Bizim bir oyun sistemimiz ve planımız var. Buna sadık kalma niyeti içerisindeyiz. Ligde öteki gruplara bakıldığı vakit sahiden maddi manada çok emek sarf etmiş, çok paralar harcayıp daha büyük oyuncular getirmiş ekipler var. Lakin biz kendi oyuncu kümemize inanıp güveniyoruz. Çok küçük bir aileyiz lakin samimi bir ortamda çalışıyoruz. Kendi maçlarımızda oyun planına sadık kalırsak gayemize ulaşabileceğimize inanıyorum.
Hayatta yaşadığın pişmanlıklar ya da ”İyi ki yapmışım” dediklerin neler?
Açıkçası pişmanlığımla ilgili bir bahis var… Genç yaşımdayken eğitime çok daha sıkı formda sarılmam gerekiyordu. Keşke çok daha âlâ bir okul hayatım olsaydı. Lakin Allah’ın bana vermiş olduğu bir nimet ki, şükürler olsun yeterli bir futbolcu olabildim ve bunu da okul yıllarımda geçirdiğim futbol hayatıma bağlıyorum. Öbür taraftan “İyi ki yapmışım” diyebileceğim bir şey de var. O da iki oğlum ve eşimle kurduğum harika ailem. Açıkçası bu yaşadığım hayat muhakkak parayla satın alınamaz. Bunun için Allah’a şükürler olsun demek istiyorum.
Futbol dışında, İstanbul’dan ve İstanbul’daki hayatından bahsedebilir misin? İstanbul’u daha evvel yaşadığın kentlerle kıyasladığında hangi özelliklerini öne çıkartırsın?
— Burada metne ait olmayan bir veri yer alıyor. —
-- ==== Sys2Proof/Machine/Micro.lean ====
section
/-! DEFINITION. The microprogram sequencer, the array, the partial-sum port and the output path (08 R244, R248 to R263). -/

namespace Sys2Proof.Machine

open Sys2Proof

/-! ### The running routine -/

/-- The matrix unit changed. -/
def State.onMat (s : State) (f : Mat → Mat) : State := s.onCore (fun c => { c with mat := f c.mat })

/-- The running call. -/
def Mat.call (m : Mat) : Option Call := if m.running then m.queue.head? else none

/-- A call value of the running routine. -/
def Mat.ma (m : Mat) (k : BitVec 3) : BitVec 32 :=
  match m.call with | some c => c.ma.toList.getD k.toNat 0 | none => 0

/-- An address of a micro-word (08 R248), with `md` slots or tiles. -/
def Mat.addr (m : Mat) (base unit off : Nat) (s0 s1 : BitVec 4) (md : Nat) : Nat :=
  (((base : Int) + off + unit * (s0.toInt * m.l0 + s1.toInt * m.l1)) % (md : Int)).toNat

/-- Sequencer cycles of a word (08 Table 7): MLDB takes one for every four slots. In the standard routines MPS takes none and
MLDB one, and in the sparse ones only MMAC and MEND take any, so that their blocks keep the periods of 08 R259 and Table 8
(log 20). -/
def microCost (rix : Nat) (i : Instr) : Nat :=
  match i with
  | .mmac _ _ _ | .mend => 1
  | .mldb mode _ _ _ _ => if rix = 7 ∨ rix = 8 then 0 else if rix < 64 then 1 else ceilDiv (modeN mode.toNat) 4
  | .mps _ => if rix < 64 then 0 else 1
  | _ => if rix = 7 ∨ rix = 8 then 0 else 1

/-- The unit past a word: the next one is taken once the word's cycles are over. -/
def Mat.past (m : Mat) (now : Nat) (i : Instr) (upc : Nat) : Mat :=
  { m with upc := upc, seqAt := now + microCost (match m.call with | some c => c.rix | none => 64) i }

/-- The word at which the sequencer stands, where the microprogram store is known to hold one: a word of the routine, or past its
last word what the next micro-addresses hold, the words of the kernel's other routines. -/
def Core.storeWord (c : Core) (k : Call) (upc : Nat) : Option (BitVec 64) :=
  match c.routine k.rix with
  | none => none
  | some r => match r.words[upc]? with
    | some w => some w
    | none =>
      let a := (r.base + upc) % 2048
      if k.rix < 64 then none
      else c.rtns.findSome? (fun e => if e.2.base ≤ a then e.2.words[a - e.2.base]? else none)

/-- The sequencer passes over a word that is never executed, a header (08 R250). -/
def State.skipWord (s : State) : State := s.onMat (fun m => { m with upc := m.upc + 1, seqAt := s.cycle + 1 })

/-- A word of the running routine, where the sequencer stands at one now. -/
def State.micro (s : State) (f : Call → State) : Out :=
  .next (match s.core.mat.call with
    | some k => if s.core.mat.seqAt ≤ s.cycle then f k else s
    | none => s)

/-- The sequencer holds at its word. -/
def State.microWait (s : State) : State := s.onMat (fun m => { m with seqAt := s.cycle + 1 })

/-- The core with the routines of a list gone: their tiles and slots return (08 R244, R263). -/
def Core.endCalls (c : Core) (now : Nat) (l : List Call) : Core :=
  l.foldl (fun c k =>
    let c := k.tiles.foldl (fun c t => c.returnTile now 9 t true) c
    let omd := k.slots.foldl (fun m o =>
      let e := Sparse.get {} m o
      Sparse.set {} m o { e with holds := e.holds - 1, own := e.own && decide (1 < e.holds) }) c.omd
    Core.dropSlots { c with omd := omd } now k.slots) c

/-- A matrix fault (08 R263): the routine ends, the ones behind it are discarded, and the fault waits for its report. -/
def State.matFault (s : State) (code what reason slot word : Nat) : State :=
  s.onCore (fun c =>
    let q := c.mat.queue
    let rix := match c.mat.call with | some k => k.rix | none => 0
    let f := (code, what, reason, slot, c.microAddr rix word)
    let m : Mat := { c.mat with queue := [], running := false, blocks := [], outq := [], outRow := 0, psRow := none }
    let m : Mat := { m with windows := [], seqAt := s.cycle + 1, ended := (s.cycle, q.map (·.tag)), fault := some f }
    (Core.endCalls { c with mat := m } s.cycle q).settleFences)

/-! ### Starting and ending (08 R244) -/

/-- May the next routine start: two cycles after its MCALL, in a cycle after the previous end, and after the completion of
every pump command before it that writes one of its slots or tiles? -/
def Core.mayStart (c : Core) (now : Nat) : Bool :=
  match c.mat.queue with
  | k :: _ =>
    !c.mat.running && decide (k.issued + 2 ≤ now) && decide (c.mat.seqAt ≤ now) && decide (k.after ≤ now) &&
    c.chans.toList.all (fun h => h.queue.all (fun j => !k.follows j))
  | [] => false

/-- ROUTINE_START: L0 and L1 are 0 and the sequencer begins at the word after the header. -/
def execRoutineStart (s : State) : Out :=
  .next (if s.core.mayStart s.cycle then
    s.onMat (fun m => { m with running := true, start := s.cycle, upc := 1, seqAt := s.cycle, l0 := 0, l1 := 0 })
  else s)

/-- Are the array and the output path idle? -/
def Mat.idle (m : Mat) (now : Nat) : Bool :=
  m.blocks.isEmpty && m.outq.isEmpty && m.psRow.isNone && decide (m.outAt ≤ now ∧ m.arrayFree ≤ now) &&
    m.accAt.toList.all (fun a => decide (a ≤ now))

/-- Accumulators that the output path may read from cycle `at_`. -/
def Mat.settle (m : Mat) (l : List Nat) (at_ : Nat) : Mat :=
  { m with accAt := l.foldl (fun v a => v.setIfInBounds a at_) m.accAt }

/-- MEND: waits until the array and the output path are idle, then returns the tiles still held and the slots. -/
def execMend (s : State) : Out :=
  s.micro (fun k =>
    if s.core.mat.idle s.cycle then
      s.onCore (fun c =>
        let m : Mat := { c.mat with queue := c.mat.queue.drop 1, running := false, seqAt := s.cycle + 1, ended := (s.cycle, [k.tag]) }
        let m : Mat := { m with windows := c.mat.windows.filter (fun w => decide (s.cycle < w.2)) }
        (Core.endCalls { c with mat := m } s.cycle [k]).settleFences)
    else s.microWait)

/-! ### Loads (08 R250, R252) -/

/-- A slot as a latch. -/
def Core.latch (c : Core) (o : Nat) : Latch :=
  let e := c.slot o
  { kind := e.kind, exc := e.exc, fmt := e.fmt, words := if e.kind = 1 then c.om.getMany 0 (o * 512) 512 else [] }

/-- Slots latched: each must lie in the routine's declared ranges and below 64. -/
def State.latchSlots (s : State) (k : Call) (o n : Nat) (f : List Latch → State) : State :=
  match (tab n (fun j => o + j)).find? (fun x => decide (64 ≤ x) || !k.slots.contains x) with
  | some x => s.matFault 0x05 x 2 1 s.core.mat.upc
  | none =>
    match (tab n (fun j => o + j)).findSome? (fun x => s.core.badIn 2 (x * 512) 512) with
    | some w => s.struck none (s.matFault 0x04 w 2 1 s.core.mat.upc)
    | none => f (tab n (fun j => s.core.latch (o + j)))

/-- MLDA. -/
def execMlda (ma : BitVec 3) (off : BitVec 6) (s0 s1 : BitVec 4) (s : State) : Out :=
  s.micro (fun k =>
    let m := s.core.mat
    s.latchSlots k (m.addr (maFirst (m.ma ma)) 1 off.toNat s0 s1 64) 1 (fun l =>
      s.onMat (fun m => { m with nextA := l.head? }.past s.cycle (.mlda ma off s0 s1) (m.upc + 1))))

/-- MLDB. -/
def execMldb (mode : BitVec 3) (ma : BitVec 3) (off : BitVec 6) (s0 s1 : BitVec 4) (s : State) : Out :=
  s.micro (fun k =>
    let m := s.core.mat
    let n := modeN mode.toNat
    s.latchSlots k (m.addr (maFirst (m.ma ma)) n off.toNat s0 s1 64) n (fun l =>
      s.onMat (fun m => { m with nextB := l }.past s.cycle (.mldb mode ma off s0 s1) (m.upc + 1))))

/-! ### Blocks (08 R253 to R258) -/

/-- The accumulator that a word names: ATT.SC alternates between two (08 Table 8). -/
def Mat.accOf (m : Mat) (rix : Nat) (acc : BitVec 2) : Nat := if rix = 11 then m.l0 % 2 else acc.toNat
Gerçekten çok samimi formda söylemek istiyorum, Rio ve Milano üzere dünyanın çok kıymetli kentlerinde yaşamış birisi olarak, İstanbul bu üç kent içerisinde en özeli ve en hoşu. Dünyanın en eski ve en hoş kentlerinden bir tanesi. Burada bulunmaktan nitekim çok memnunum. Eşim ve çocuklarımla çok yeterli vakit geçirebileceğimiz muazzam yerlere sahip. Bilhassa çocuklar için çok hoş yerler var. İstanbul çok özel bir kent. İnsanları da keza çok sıcakkanlı. Brezilya insanına çok benziyorlar. Akdeniz insanı birbirine çok benzeri derler ancak Türkler, İtalyanlardan daha sıcakkanlı ve yardımsever beşerler. Bu kıyası yaptığınız vakit İstanbul hakikaten başkalarından çok daha göze çarpan, değerli bir kent.
Türk yemekleriyle ortan nasıl?
Ana yemeklerden evvel tatlıyla başlamak istiyorum. Nitekim bu manada çok ustasınız. Baklava, sütlaç ve künefeyi çok beğeniyor, çok severek yiyorum. Çok âlâ yemek kültürü olan bir ülkede oynuyorum. Çok memnunum bu manada. Kulüp yemeklerimiz de çok uygun. Aşçılarımız hakikaten uygun iş çıkarıyor. Yalnızca kulüpte yediğim yemekler değil, dışarıda rastgele bir yerde yediğiniz yemekler de çok hoş. En çok et yemeklerini seviyorum. Türkler bu manada çok uygun iş çıkarıyor.
Hobilerin neler? Fobilerin var mı?
Evde vakit geçirmeyi çok seviyorum. Aile babası rolünü sahiden âlâ üstleniyorum diyebilirim. Zira ailemle, çocuklarımla vakit geçirmeyi çok seven birisiyim. Fobilerim ise sürüngenler. Kobra ve akrep üzere hayvanlara karşı fobim var.